I guess it's kinda nicely genuine that the "four panel comic strip" has some errors in it (misunderstanding caption + cat high-fiving itself in the bonus fifth panel)

jug · 4 months ago

I was just thinking that. It has many, many errors.

1. Not seen browsing ”ai.dev”.

2. The text ”Imagen 4 is now generally available!” is spoken, not a comic caption.

3. Invalid second panel.

4. Hallucinates ”Meet Imagen 4 fast!”

5. Hallucinates ”It offers low..” etc. (this is the second part of a single sentence said by the cat)

6. Hallucinates ”You can export images in 2K!” (this sentence is not asked for)

7. Doesn’t have the cat and the dog in the fourth panel.

—

Here’s the gpt-image-1 counterpart with the issues I could find:

https://chatgpt.com/share/689f7e4b-01e4-8011-8997-0f37edf8c2...

1. The text ”Imagen 4 is now generally available!” is still spoken, not a caption.

2. ”low latency” -> ”low-laten”

(3. Has that ugly gpt-image-1 trademark yellow filter requiring work in post to avoid.)

I didn’t bring up the ”retro comic look” thing. I certainly think it’s an issue with Imagen 4’s version. It doesn’t look very old school at all. But I can’t judge the OpenAI one either on that, I’m no comic book expert, so I just skipped that one.

typpilol · 4 months ago

I got this result with the basic copilot app

https://i.imgur.com/kSuqCYg.jpeg

razster · 4 months ago

Ran your same prompt, copypasta, got this. https://i.imgur.com/wOocci9.png Cat on panel 3 seems a bit off. I like the first panel.

edaemon · 4 months ago

The cat also has more fingers on one hand than the other. It's a small, inconsequential thing but it always draws my eye in generated images.

pogue · 4 months ago

What do you have to do to remove the watermark? Is Google's SynthID watermark on top of the image as well or is it embedded in EXIF data?

latexr · 4 months ago

> I didn’t bring up the ”retro comic look” thing. (…) I’m no comic book expert, so I just skipped that one.

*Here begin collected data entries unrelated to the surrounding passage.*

theorem outCommit_break (i : Fin 64) (s : State) : BreakOnly s (outCommit i s) := by
  unfold outCommit; dsimp only; repeat' split
  all_goals first
    | exact (finish_avails ..).break
    | exact ((commit_break ..).trans (updAvail_avails ..).break).trans (reresolve_break ..)

theorem fillCommit_break (i : Fin 64) (f : Tick) (s : State) : BreakOnly s (fillCommit i f s) := by
  unfold fillCommit; dsimp only; split
  · exact (requestStep_break ..).trans (reportCommitted_avails ..).break
  · exact (requestStep_break ..).trans (updAvail_avails ..).break
  · exact requestStep_break ..

theorem inCommit_break (i : Fin 64) (s : State) : BreakOnly s (inCommit i s) := by
  unfold inCommit; dsimp only; split
  · exact (((requestStep_break ..).trans (updAvail_avails ..).break).trans (reresolve_break ..)).trans (reportCommitted_avails ..).break
  · exact ((requestStep_break ..).trans (updAvail_avails ..).break).trans (reresolve_break ..)
  · exact requestStep_break ..

/-! ## Lane requests, windows and alerts -/

theorem enableLane_break (l : Fin 32) (s : State) : BreakOnly s (enableLane l s) := by
  unfold enableLane; dsimp only
  exact (((updLane_break ..).trans (setLaneState_break ..)).trans (commit_break ..)).trans (reresolve_break ..)

theorem prepareStop_break (l : Fin 32) (s : State) : BreakOnly s (prepareStop l s) := by
  unfold prepareStop; dsimp only; split <;> rfl

theorem disableLane_break (l : Fin 32) (s : State) : BreakOnly s (disableLane l s) := by
  unfold disableLane; dsimp only
  have h := (((updLane_break l (fun L => { L with planned := none }) s).trans (setLaneState_break l .stopping _)).trans
    (finishLane_avails l .cancelled .laneOff _).break).trans (prepareStop_break l _)
  split
  · exact h.trans (reresolve_break ..)
  · exact h

/-- An accepted WRITE LANE touches lanes, orders, avails and ports only. -/
theorem acceptLane_break (l : Fin 32) (c : LaneConfig) (s : State) : BreakOnly s (acceptLane l c s) := by
  unfold acceptLane; dsimp only
  have h (x : State) (a b : Bool) : BreakOnly x (enableConsequence l a b x) := by
    unfold enableConsequence; split
    · exact enableLane_break ..
    · exact disableLane_break ..
    · exact disableLane_break ..
    · exact BreakOnly.refl _
  split
  · exact (updLane_break ..).trans (h ..)
  · exact ((updLane_break ..).trans (h ..)).trans (reresolve_break ..)

theorem resetLane_break (l : Fin 32) (s : State) : BreakOnly s (resetLane l s) :=
  ((updLane_break ..).trans (setLaneState_break ..)).trans (reresolve_break ..)

theorem countDown_frame (w : Fin 16) (s : State) :
    countDown w s = { s with windows := (countDown w s).windows, ports := (countDown w s).ports } := by
  unfold countDown; dsimp only; split
  · rfl
  · split <;> rfl

theorem matchStart_frame (w : Fin 16) (s : State) :
    matchStart w s = { s with windows := (matchStart w s).windows, ports := (matchStart w s).ports } := by
  unfold matchStart; dsimp only; split <;> rfl

theorem treatWindow_frame (s : State) (w : Fin 16) :
    treatWindow s w = { s with windows := (treatWindow s w).windows, ports := (treatWindow s w).ports } := by
  unfold treatWindow; split
  · rw [matchStart_frame, countDown_frame]
  · rfl

/-- The treatment of the windows at a boundary touches windows and ports only. -/
theorem treatWindows_frame (s : State) :
    treatWindows s = { s with windows := (treatWindows s).windows, ports := (treatWindows s).ports } :=
  foldl_keeps (fun s t : State => t = { s with windows := t.windows, ports := t.ports }) (fun _ => rfl)
    (fun s t u h g => by rw [h] at g; exact g) treatWindow treatWindow_frame _ s

/-- The windows' part in a second boundary touches windows and what a re-resolution touches. -/
theorem windowBoundary_frame (s : State) :
    BreakOnly { s with windows := (windowBoundary s).windows } (windowBoundary s) := by
  have h : BreakOnly (treatWindows s) (windowBoundary s) :=
    foldl_keeps BreakOnly BreakOnly.refl (fun _ _ _ => BreakOnly.trans) _ (fun s w => windowChange_break ..) _ _
  have hw : (windowBoundary s).windows = (treatWindows s).windows := by rw [h]
  rw [hw]
  refine BreakOnly.trans ?_ h
  unfold BreakOnly
  rw [treatWindows_frame]

/-- An alert change after the table changed touches what a re-resolution touches. -/
theorem takeAlertExpiry_frame (a : Fin 4) (s : State) :
    BreakOnly { s with alerts := (takeAlertExpiry a s).alerts, recency := (takeAlertExpiry a s).recency } (takeAlertExpiry a s) := by
  unfold takeAlertExpiry; split
  · rename_i A _
    split
    · have h := alertChange_break A.zones (endAlert a A .expired none s)
      have e1 : (alertChange A.zones (endAlert a A .expired none s)).alerts = (endAlert a A .expired none s).alerts := by rw [h]
      have e2 : (alertChange A.zones (endAlert a A .expired none s)).recency = (endAlert a A .expired none s).recency := by rw [h]
      rw [e1, e2]
      exact BreakOnly.trans (t := endAlert a A .expired none s) rfl h
    · rfl
  · rfl

end Sys2Proof.Machine
end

I’m no Scott McCloud, but the OpenAI version definitely does a better job with the retro style. The yellow filter you criticised actually helps to sell the illusion. The Imagen version utterly fails in the retro area, that style is very much modern.

But there are other important flaws in the OpenAI version. The fourth panel has a different cat (the head shape and stripes are wrong) and it bleeds into the previous panel. Technically that could be a stylistic choice, except that the floor/table is inconsistent, making it clear it was a mistake.

math_dandy · 4 months ago

I was going to nitpick the missing apostrophe in movie posters caption ("STARFALLS REVENGE") but its missing from the prompt, too.

sowbug · 4 months ago

> its

Muphry's Law strikes again.

decimalenough · 4 months ago

> Muphry's

Indeed.

cco · 4 months ago

Just proves my pet opinion that English apostrophe rules are all universally wrong and confusing.

It's and its are backwards. The latter breaks the possessive s rule.

Speaking of, the possessive s should _always_ be added, no reason to sometimes omit it if the name ends in an s.

Ass backwards, all of it.

qoez · 4 months ago

Looks so much better than the yellow tinted chatgpt output in my eyes

tripplyons · 4 months ago

After manually white balancing to remove the tint, I find GPT-Image-1 (the model used in ChatGPT) to be better.

vunderba · 4 months ago

I've updated my GenAI Comparison site to include Imagen4 Ultra, so now we have four Google related generative models (Gemini Flash, Imagen3, Imagen4, and Imagen4 Ultra).

Despite claims that Ultra supports improved strict prompt adherence, we saw no evidence that it scored any better than Imagen 4 and in some cases seemed to ignore the prompt altogether (see the "Not the Bees" comic). In many cases, it also seemed much less steerable than Imagen3 requiring many of the prompts to be rewritten.

https://genai-showdown.specr.net?models=IMAGEN_3,IMAGEN_4,IM...

gizmodo59 · 4 months ago

Looks like OpenAI imagegen is still the SOTA?

BoorishBears · 4 months ago

LMArena (https://lmarena.ai/?chat-modality=image) currently has a model codenamed `nano-banana` that is generally strictly better than gpt-image-1

There's some speculation it's Gemini 3's multi-modal output, and other speculation that it's an OpenAI model. Hard to definitively since these models tend to hallucinate when interrogated.